Check each line of the material for the string "dword", and copy the lines that have it.

Raw data
***
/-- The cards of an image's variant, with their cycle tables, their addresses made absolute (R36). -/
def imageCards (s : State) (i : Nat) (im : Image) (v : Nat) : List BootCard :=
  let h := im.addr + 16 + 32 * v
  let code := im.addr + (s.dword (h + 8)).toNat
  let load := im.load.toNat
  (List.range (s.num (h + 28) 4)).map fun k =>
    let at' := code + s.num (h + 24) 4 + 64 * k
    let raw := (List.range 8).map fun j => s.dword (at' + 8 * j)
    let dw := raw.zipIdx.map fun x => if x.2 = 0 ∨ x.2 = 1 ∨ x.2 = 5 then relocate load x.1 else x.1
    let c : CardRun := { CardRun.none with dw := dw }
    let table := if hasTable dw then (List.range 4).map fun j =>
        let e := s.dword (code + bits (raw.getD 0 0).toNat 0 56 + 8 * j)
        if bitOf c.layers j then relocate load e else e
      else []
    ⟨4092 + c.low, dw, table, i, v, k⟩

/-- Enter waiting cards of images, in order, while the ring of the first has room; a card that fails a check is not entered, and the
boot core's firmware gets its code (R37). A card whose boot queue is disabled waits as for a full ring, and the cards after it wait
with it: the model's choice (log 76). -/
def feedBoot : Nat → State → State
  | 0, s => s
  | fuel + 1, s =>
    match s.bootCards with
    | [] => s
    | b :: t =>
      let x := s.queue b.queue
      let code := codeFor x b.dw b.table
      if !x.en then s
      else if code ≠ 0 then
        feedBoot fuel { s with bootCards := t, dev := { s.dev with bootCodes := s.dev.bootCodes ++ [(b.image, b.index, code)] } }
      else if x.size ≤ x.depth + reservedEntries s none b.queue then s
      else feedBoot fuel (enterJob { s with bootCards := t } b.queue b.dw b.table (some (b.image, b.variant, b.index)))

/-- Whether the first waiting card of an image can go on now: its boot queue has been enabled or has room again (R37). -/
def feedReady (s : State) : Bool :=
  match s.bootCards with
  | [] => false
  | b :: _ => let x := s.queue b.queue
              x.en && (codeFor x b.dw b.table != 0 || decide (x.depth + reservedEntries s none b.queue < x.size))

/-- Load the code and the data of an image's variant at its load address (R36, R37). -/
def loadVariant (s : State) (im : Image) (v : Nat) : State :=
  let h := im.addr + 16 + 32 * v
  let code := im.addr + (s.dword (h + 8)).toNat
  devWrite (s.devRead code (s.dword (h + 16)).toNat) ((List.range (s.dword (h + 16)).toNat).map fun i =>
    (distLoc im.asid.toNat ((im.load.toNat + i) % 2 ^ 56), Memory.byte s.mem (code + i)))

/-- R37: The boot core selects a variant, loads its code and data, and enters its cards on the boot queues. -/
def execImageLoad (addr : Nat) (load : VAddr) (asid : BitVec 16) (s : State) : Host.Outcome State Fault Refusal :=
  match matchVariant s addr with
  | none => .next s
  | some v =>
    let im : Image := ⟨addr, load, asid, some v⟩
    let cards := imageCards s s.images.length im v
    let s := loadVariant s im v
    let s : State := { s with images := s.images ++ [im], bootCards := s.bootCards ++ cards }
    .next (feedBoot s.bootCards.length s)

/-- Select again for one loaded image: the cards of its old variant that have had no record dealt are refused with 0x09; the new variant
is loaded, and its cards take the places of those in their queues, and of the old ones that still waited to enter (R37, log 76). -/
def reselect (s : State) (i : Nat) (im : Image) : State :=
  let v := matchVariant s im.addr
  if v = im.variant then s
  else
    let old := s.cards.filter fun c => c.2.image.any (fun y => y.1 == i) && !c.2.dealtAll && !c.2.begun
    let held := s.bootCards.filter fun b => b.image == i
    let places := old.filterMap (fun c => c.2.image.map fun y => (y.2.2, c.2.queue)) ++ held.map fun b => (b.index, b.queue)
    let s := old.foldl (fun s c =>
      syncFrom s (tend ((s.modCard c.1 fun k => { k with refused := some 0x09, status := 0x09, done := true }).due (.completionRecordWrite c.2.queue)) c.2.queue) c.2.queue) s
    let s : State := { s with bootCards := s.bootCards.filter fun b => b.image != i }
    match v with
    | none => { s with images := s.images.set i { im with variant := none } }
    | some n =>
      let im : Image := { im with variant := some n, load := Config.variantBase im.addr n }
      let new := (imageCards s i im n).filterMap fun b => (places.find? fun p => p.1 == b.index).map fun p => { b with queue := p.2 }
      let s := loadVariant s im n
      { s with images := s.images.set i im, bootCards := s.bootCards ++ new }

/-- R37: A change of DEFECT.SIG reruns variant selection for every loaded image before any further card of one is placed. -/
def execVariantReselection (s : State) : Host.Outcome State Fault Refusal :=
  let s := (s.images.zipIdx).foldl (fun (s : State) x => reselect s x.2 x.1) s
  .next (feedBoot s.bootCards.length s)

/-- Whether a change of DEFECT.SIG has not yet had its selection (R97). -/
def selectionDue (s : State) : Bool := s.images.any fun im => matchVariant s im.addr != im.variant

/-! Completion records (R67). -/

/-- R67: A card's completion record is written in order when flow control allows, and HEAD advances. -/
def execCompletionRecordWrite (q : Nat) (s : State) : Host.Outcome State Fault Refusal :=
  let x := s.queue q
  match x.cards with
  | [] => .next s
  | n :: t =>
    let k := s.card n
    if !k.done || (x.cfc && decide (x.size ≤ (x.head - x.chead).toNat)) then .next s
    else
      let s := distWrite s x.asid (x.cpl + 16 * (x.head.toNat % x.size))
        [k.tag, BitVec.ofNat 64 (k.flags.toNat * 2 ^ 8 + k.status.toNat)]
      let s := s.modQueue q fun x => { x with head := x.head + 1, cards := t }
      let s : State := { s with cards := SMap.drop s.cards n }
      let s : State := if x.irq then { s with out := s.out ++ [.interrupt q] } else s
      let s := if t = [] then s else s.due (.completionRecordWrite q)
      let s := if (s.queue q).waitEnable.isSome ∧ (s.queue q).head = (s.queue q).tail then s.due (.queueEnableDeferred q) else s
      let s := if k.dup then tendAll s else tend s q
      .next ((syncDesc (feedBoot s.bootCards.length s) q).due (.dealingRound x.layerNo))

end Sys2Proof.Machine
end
***
Expected answer
  let code := im.addr + (s.dword (h + 8)).toNat
    let raw := (List.range 8).map fun j => s.dword (at' + 8 * j)
        let e := s.dword (code + bits (raw.getD 0 0).toNat 0 56 + 8 * j)
  let code := im.addr + (s.dword (h + 8)).toNat
  devWrite (s.devRead code (s.dword (h + 16)).toNat) ((List.range (s.dword (h + 16)).toNat).map fun i =>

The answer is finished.